:: Dataset entries ::
____________
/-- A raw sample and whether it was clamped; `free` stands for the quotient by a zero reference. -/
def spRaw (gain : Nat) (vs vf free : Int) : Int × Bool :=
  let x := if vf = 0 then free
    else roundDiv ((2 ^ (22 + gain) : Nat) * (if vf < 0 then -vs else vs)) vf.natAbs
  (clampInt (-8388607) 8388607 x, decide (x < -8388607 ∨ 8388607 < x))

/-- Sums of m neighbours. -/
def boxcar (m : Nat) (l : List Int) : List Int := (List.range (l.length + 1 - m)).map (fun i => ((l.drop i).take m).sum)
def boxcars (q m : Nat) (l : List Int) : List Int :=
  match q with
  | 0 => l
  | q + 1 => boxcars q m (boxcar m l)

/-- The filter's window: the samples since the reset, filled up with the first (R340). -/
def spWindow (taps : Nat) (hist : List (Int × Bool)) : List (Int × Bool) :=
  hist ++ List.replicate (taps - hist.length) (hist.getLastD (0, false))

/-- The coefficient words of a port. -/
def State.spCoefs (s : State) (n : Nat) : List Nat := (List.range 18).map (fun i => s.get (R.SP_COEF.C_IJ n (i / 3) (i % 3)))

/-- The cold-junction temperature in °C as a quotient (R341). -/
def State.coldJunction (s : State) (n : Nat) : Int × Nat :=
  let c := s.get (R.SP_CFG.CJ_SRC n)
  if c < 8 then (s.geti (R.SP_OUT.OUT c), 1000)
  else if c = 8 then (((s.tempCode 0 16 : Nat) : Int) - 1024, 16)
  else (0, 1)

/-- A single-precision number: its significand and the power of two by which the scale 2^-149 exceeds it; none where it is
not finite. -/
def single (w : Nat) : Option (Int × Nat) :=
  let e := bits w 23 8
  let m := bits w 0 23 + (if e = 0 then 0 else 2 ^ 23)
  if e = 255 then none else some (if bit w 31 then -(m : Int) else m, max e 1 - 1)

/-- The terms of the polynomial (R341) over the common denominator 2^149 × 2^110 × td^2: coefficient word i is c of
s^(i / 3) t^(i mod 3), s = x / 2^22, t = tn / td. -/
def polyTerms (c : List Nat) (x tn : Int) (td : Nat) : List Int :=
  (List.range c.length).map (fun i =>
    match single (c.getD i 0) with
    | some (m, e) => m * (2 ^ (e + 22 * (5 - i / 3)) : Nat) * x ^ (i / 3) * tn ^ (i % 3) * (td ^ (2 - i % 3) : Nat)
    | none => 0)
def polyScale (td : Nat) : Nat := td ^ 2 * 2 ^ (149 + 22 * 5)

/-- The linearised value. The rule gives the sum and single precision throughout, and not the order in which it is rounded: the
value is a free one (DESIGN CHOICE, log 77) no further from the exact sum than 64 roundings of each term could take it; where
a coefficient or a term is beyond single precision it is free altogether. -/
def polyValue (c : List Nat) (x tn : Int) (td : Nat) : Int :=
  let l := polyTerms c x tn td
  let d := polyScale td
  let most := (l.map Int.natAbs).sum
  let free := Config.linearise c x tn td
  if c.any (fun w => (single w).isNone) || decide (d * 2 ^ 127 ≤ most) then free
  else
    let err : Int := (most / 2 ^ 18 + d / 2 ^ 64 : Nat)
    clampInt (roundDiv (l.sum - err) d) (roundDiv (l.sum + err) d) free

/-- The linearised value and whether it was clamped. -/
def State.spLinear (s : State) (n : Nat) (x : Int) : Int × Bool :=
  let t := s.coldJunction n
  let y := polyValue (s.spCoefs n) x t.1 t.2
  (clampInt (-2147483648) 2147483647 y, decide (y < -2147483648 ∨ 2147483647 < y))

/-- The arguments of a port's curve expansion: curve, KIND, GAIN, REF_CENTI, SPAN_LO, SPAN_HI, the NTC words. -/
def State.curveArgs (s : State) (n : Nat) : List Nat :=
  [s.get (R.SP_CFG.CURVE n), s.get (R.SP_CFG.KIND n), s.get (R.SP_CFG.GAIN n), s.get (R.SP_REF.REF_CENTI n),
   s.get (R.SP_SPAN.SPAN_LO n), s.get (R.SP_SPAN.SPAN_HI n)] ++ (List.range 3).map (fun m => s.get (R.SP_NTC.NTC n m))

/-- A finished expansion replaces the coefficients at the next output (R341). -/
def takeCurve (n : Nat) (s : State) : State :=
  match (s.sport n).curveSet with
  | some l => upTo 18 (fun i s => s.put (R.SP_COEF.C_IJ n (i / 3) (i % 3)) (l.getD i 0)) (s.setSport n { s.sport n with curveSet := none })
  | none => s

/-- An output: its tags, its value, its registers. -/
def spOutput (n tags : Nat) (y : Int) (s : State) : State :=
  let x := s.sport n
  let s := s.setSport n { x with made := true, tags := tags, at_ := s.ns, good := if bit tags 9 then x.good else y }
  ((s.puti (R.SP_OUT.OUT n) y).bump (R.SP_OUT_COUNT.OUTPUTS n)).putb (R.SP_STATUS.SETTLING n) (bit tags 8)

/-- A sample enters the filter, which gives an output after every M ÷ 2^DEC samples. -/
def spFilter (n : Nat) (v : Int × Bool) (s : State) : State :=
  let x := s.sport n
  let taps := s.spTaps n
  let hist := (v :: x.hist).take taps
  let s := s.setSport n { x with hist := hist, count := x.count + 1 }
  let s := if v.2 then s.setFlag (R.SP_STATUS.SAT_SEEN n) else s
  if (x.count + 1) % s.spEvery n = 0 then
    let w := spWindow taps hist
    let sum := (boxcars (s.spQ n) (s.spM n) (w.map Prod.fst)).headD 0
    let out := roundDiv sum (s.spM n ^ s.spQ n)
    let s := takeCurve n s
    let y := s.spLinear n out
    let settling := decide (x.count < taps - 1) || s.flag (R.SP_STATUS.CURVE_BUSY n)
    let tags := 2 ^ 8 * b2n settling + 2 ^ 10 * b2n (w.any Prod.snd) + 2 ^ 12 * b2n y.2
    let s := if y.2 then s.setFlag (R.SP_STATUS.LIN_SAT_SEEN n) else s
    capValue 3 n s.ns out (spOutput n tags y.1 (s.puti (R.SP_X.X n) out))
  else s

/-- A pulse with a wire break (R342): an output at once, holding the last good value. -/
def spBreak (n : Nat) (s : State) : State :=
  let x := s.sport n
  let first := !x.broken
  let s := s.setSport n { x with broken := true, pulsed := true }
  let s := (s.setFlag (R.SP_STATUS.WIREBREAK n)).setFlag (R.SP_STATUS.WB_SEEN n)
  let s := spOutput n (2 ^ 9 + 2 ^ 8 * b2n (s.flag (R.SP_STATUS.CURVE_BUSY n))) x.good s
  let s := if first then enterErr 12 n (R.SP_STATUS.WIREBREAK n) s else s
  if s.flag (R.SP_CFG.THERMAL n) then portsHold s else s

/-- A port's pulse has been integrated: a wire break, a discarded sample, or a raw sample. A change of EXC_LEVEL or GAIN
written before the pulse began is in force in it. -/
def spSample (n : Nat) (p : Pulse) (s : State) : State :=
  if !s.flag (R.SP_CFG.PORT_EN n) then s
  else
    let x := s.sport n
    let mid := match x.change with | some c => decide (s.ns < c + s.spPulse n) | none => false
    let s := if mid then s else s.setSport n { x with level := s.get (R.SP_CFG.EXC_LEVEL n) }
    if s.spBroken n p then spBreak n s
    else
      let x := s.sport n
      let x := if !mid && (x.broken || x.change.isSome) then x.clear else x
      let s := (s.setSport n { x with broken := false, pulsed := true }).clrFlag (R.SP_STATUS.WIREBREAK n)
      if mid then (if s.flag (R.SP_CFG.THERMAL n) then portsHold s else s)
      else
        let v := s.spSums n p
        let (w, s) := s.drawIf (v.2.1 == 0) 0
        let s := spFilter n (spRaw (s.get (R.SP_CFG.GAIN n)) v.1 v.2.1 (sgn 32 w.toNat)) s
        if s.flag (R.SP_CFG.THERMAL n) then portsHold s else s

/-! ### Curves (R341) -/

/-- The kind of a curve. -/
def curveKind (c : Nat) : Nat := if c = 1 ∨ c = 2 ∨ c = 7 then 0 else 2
____________
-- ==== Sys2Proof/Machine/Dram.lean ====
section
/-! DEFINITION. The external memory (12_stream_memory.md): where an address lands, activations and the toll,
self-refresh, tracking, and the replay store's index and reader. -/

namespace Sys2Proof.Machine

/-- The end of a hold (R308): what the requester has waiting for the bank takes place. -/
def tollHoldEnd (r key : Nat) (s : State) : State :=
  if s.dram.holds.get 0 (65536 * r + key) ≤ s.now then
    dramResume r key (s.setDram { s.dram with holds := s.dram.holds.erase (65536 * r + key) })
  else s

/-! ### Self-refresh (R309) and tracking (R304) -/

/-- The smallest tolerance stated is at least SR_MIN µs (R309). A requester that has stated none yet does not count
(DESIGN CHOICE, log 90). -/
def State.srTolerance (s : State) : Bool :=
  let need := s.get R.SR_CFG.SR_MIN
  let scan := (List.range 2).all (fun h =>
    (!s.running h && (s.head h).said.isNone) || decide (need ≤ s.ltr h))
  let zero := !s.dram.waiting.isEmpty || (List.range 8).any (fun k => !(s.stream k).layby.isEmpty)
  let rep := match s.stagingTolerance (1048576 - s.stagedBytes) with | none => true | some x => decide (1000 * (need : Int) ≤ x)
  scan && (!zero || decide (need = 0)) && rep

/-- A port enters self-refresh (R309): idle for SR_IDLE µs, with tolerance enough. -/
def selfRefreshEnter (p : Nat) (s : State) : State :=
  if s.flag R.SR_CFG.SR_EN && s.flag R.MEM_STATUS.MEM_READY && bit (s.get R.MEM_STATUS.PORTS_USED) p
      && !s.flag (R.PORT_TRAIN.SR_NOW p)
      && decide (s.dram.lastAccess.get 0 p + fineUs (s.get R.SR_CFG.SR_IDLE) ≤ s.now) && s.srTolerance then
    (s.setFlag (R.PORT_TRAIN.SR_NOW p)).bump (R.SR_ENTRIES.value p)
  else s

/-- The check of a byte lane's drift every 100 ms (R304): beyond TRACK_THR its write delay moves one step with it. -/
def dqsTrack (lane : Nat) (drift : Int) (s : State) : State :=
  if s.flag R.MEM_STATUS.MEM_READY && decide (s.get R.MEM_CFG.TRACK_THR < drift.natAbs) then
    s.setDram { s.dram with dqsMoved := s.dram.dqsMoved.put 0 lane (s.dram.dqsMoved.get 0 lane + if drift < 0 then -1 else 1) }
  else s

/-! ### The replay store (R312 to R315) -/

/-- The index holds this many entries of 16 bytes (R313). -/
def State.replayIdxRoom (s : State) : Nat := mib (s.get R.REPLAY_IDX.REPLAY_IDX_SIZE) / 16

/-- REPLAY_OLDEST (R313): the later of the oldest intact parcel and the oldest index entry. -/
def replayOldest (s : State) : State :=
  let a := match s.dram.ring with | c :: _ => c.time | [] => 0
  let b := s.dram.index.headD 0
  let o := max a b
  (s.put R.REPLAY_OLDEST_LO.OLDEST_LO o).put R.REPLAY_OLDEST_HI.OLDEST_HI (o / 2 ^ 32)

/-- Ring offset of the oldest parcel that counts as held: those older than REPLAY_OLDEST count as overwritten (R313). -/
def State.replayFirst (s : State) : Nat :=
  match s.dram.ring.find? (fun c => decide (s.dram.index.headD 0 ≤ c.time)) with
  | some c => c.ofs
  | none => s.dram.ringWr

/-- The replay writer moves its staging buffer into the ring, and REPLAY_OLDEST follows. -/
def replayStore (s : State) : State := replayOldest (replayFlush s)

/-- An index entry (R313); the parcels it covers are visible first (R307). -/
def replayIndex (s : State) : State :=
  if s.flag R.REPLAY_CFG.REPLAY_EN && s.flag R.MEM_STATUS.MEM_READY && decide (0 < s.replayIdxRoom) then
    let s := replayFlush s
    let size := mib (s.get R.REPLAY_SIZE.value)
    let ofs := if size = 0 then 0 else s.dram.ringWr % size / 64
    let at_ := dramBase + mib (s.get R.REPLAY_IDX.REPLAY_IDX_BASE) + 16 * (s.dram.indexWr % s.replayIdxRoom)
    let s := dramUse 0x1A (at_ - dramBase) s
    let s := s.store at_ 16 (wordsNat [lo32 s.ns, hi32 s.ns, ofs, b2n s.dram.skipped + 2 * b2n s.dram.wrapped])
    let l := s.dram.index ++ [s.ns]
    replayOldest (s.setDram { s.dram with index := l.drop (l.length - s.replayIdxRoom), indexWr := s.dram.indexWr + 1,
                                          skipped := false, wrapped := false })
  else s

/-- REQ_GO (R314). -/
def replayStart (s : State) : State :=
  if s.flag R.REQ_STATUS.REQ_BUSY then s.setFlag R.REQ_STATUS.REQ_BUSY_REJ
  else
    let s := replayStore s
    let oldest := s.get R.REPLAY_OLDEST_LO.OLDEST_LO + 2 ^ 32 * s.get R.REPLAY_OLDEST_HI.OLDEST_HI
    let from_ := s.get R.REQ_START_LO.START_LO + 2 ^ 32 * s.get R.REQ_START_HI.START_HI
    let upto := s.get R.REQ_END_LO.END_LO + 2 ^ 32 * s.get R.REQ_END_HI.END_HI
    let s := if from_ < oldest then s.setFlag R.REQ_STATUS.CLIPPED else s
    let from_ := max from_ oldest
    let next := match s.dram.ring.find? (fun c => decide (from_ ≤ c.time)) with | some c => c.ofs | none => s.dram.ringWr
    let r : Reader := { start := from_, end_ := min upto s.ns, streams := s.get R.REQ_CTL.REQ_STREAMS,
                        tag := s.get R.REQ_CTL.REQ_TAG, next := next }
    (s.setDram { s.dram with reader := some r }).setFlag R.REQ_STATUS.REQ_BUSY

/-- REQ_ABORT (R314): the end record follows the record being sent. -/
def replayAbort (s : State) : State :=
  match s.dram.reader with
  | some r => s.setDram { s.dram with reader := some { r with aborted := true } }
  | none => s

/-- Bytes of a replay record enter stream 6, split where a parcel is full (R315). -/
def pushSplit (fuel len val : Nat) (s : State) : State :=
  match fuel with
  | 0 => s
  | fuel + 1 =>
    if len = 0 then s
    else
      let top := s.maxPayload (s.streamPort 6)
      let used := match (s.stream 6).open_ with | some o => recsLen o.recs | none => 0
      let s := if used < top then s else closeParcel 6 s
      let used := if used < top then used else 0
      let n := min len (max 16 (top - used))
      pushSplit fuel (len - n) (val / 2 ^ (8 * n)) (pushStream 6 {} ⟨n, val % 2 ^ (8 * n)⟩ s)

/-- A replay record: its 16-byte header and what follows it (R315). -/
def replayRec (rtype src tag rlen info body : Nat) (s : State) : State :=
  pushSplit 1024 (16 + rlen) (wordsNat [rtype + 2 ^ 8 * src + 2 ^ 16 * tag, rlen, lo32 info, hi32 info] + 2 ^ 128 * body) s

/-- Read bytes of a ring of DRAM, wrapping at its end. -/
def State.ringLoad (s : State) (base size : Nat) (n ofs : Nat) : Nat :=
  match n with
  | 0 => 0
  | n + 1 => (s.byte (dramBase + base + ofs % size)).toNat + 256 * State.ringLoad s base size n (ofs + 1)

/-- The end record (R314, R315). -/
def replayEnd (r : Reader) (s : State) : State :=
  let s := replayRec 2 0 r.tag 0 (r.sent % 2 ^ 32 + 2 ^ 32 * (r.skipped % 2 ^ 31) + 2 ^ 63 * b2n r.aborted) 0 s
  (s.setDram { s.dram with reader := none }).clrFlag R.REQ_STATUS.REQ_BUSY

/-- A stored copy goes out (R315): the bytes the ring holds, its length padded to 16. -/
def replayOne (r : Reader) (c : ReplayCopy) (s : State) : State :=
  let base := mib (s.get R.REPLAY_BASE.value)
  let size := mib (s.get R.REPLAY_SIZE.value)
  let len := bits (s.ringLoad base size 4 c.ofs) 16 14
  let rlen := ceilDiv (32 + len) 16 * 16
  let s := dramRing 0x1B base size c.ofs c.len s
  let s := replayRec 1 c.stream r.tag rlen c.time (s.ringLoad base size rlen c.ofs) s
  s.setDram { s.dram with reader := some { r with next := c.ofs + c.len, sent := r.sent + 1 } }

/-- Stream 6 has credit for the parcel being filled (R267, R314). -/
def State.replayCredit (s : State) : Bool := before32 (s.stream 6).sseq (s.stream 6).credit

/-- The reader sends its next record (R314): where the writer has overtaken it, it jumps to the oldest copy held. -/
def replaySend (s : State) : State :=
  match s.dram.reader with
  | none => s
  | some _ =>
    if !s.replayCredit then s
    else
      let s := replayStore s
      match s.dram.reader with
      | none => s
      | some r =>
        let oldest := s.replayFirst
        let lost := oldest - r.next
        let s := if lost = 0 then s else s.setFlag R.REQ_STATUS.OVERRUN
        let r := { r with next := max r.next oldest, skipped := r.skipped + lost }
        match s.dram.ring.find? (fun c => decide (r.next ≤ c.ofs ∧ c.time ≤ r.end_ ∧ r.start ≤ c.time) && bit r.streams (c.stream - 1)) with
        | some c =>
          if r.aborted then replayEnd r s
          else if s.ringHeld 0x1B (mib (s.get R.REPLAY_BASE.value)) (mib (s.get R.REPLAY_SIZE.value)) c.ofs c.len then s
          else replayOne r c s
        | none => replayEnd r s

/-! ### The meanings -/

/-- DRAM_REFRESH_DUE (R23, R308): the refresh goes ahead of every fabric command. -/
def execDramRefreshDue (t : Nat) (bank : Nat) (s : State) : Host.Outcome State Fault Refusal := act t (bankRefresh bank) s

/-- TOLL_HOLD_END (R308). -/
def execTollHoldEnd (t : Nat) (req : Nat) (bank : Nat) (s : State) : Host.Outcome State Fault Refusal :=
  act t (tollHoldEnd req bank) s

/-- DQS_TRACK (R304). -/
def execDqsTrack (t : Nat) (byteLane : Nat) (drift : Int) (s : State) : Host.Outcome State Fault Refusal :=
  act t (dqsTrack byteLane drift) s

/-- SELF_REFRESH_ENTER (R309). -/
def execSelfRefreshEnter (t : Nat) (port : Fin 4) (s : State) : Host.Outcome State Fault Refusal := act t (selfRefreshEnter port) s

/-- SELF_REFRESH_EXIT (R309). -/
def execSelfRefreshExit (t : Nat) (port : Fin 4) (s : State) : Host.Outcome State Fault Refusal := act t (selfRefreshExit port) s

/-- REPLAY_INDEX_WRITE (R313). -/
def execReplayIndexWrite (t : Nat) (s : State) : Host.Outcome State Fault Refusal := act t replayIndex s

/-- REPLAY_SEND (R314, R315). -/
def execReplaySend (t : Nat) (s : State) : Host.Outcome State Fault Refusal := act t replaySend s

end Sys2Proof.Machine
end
____________
:: Your assignment ::
Using the records above, set down exactly the lines from the one with "def replayOne (r" through the one with "The meanings -/", inclusive, and nothing more.

:: Task response ::
def replayOne (r : Reader) (c : ReplayCopy) (s : State) : State :=
  let base := mib (s.get R.REPLAY_BASE.value)
  let size := mib (s.get R.REPLAY_SIZE.value)
  let len := bits (s.ringLoad base size 4 c.ofs) 16 14
  let rlen := ceilDiv (32 + len) 16 * 16
  let s := dramRing 0x1B base size c.ofs c.len s
  let s := replayRec 1 c.stream r.tag rlen c.time (s.ringLoad base size rlen c.ofs) s
  s.setDram { s.dram with reader := some { r with next := c.ofs + c.len, sent := r.sent + 1 } }

/-- Stream 6 has credit for the parcel being filled (R267, R314). -/
def State.replayCredit (s : State) : Bool := before32 (s.stream 6).sseq (s.stream 6).credit

/-- The reader sends its next record (R314): where the writer has overtaken it, it jumps to the oldest copy held. -/
def replaySend (s : State) : State :=
  match s.dram.reader with
  | none => s
  | some _ =>
    if !s.replayCredit then s
    else
      let s := replayStore s
      match s.dram.reader with
      | none => s
      | some r =>
        let oldest := s.replayFirst
        let lost := oldest - r.next
        let s := if lost = 0 then s else s.setFlag R.REQ_STATUS.OVERRUN
        let r := { r with next := max r.next oldest, skipped := r.skipped + lost }
        match s.dram.ring.find? (fun c => decide (r.next ≤ c.ofs ∧ c.time ≤ r.end_ ∧ r.start ≤ c.time) && bit r.streams (c.stream - 1)) with
        | some c =>
          if r.aborted then replayEnd r s
          else if s.ringHeld 0x1B (mib (s.get R.REPLAY_BASE.value)) (mib (s.get R.REPLAY_SIZE.value)) c.ofs c.len then s
          else replayOne r c s
        | none => replayEnd r s

/-! ### The meanings -/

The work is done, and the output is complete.